-- WHAT THE TASK ASKS --
State how many lines below hold the word "setWidth". Give that number and no other text.

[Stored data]
----------
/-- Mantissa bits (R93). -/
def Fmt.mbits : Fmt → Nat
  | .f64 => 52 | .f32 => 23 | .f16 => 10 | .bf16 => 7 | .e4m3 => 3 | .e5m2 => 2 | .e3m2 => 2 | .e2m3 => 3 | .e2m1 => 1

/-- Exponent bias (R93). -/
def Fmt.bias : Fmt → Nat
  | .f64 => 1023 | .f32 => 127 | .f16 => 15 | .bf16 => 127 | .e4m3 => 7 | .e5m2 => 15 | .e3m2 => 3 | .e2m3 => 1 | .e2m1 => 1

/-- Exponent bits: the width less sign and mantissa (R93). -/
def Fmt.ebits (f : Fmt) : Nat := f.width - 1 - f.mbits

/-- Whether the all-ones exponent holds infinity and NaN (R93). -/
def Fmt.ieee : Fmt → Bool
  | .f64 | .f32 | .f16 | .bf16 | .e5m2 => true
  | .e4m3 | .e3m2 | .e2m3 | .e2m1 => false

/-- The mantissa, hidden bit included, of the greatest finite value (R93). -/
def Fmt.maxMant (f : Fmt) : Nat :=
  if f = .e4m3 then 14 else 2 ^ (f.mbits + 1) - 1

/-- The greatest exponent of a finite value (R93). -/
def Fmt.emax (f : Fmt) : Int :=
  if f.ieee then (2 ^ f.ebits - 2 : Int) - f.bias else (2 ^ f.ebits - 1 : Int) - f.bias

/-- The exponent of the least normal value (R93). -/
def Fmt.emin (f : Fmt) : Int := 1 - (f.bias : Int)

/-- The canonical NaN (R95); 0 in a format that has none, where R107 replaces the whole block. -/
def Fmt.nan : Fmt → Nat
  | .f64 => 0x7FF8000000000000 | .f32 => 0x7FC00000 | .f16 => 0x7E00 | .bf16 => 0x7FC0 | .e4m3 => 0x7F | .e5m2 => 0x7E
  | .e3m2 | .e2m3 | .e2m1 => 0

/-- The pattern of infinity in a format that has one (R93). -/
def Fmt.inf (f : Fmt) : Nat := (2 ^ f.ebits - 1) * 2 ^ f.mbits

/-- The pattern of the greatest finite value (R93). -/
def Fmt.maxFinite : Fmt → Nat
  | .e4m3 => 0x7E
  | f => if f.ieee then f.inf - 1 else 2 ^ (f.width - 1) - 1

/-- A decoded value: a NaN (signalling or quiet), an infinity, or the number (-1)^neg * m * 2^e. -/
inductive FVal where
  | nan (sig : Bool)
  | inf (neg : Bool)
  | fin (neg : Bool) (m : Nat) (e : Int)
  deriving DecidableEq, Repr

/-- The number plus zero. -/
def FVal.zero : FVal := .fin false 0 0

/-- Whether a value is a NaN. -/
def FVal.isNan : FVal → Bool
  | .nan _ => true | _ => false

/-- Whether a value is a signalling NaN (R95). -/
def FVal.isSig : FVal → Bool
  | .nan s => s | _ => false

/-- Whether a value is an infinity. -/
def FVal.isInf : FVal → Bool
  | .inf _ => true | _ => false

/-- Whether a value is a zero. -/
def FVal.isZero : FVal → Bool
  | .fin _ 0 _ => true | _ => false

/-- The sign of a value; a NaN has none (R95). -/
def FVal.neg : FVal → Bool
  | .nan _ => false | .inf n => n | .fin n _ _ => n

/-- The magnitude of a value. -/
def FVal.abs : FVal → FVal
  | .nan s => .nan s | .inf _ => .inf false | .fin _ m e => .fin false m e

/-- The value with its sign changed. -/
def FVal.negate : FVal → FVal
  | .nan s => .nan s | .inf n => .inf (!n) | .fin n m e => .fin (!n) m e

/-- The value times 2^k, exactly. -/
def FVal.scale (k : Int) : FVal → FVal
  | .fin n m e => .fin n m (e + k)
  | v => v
----------
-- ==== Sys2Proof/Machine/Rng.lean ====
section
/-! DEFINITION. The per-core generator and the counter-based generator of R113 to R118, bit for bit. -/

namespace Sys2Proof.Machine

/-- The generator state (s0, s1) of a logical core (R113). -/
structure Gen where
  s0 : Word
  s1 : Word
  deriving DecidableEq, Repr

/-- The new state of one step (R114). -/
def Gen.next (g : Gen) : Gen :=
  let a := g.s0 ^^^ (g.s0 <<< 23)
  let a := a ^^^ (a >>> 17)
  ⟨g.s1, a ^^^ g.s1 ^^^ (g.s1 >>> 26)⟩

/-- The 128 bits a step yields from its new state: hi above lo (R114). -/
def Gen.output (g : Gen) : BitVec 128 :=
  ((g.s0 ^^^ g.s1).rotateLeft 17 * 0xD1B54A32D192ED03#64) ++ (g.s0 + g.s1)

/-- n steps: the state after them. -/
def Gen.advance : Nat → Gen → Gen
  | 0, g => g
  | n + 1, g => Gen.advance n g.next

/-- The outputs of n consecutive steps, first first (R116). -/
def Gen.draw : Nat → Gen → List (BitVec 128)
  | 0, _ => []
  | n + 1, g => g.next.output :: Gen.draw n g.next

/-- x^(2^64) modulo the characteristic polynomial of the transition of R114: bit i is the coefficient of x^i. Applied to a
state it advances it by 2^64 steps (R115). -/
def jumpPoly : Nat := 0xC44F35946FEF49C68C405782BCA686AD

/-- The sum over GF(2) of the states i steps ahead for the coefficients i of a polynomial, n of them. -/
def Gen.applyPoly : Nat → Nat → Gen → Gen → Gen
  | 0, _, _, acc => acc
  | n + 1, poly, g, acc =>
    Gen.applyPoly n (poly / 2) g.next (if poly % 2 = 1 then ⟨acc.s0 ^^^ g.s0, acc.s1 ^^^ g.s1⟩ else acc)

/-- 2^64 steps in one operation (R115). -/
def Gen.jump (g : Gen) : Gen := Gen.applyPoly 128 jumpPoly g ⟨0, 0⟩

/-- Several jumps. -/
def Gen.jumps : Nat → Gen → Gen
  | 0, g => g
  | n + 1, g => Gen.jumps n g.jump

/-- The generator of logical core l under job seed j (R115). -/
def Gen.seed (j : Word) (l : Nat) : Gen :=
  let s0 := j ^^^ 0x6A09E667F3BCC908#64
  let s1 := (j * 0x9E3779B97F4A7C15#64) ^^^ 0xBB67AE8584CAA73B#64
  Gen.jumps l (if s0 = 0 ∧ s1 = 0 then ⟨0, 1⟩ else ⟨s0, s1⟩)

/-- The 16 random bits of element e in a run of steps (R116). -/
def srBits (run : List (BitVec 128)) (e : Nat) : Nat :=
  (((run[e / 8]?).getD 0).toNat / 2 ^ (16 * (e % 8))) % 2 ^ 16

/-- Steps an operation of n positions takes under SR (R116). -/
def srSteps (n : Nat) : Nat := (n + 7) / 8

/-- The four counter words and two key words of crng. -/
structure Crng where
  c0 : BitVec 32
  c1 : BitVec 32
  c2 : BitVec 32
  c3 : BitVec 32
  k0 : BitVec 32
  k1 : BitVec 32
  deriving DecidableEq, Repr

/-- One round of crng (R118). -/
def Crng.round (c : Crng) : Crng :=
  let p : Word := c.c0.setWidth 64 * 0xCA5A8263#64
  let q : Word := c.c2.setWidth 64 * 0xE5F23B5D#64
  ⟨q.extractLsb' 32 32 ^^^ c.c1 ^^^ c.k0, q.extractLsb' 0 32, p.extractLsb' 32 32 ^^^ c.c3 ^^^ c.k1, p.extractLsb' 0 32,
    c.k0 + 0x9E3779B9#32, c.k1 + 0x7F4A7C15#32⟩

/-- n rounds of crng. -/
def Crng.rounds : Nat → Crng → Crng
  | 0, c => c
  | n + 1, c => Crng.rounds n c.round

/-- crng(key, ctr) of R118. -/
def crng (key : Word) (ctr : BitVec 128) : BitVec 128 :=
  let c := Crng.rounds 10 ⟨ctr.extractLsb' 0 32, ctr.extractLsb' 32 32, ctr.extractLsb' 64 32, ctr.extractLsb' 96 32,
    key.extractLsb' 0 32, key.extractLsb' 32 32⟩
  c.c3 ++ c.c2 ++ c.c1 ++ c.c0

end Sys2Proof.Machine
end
----------
-- FINISHED TASK --
2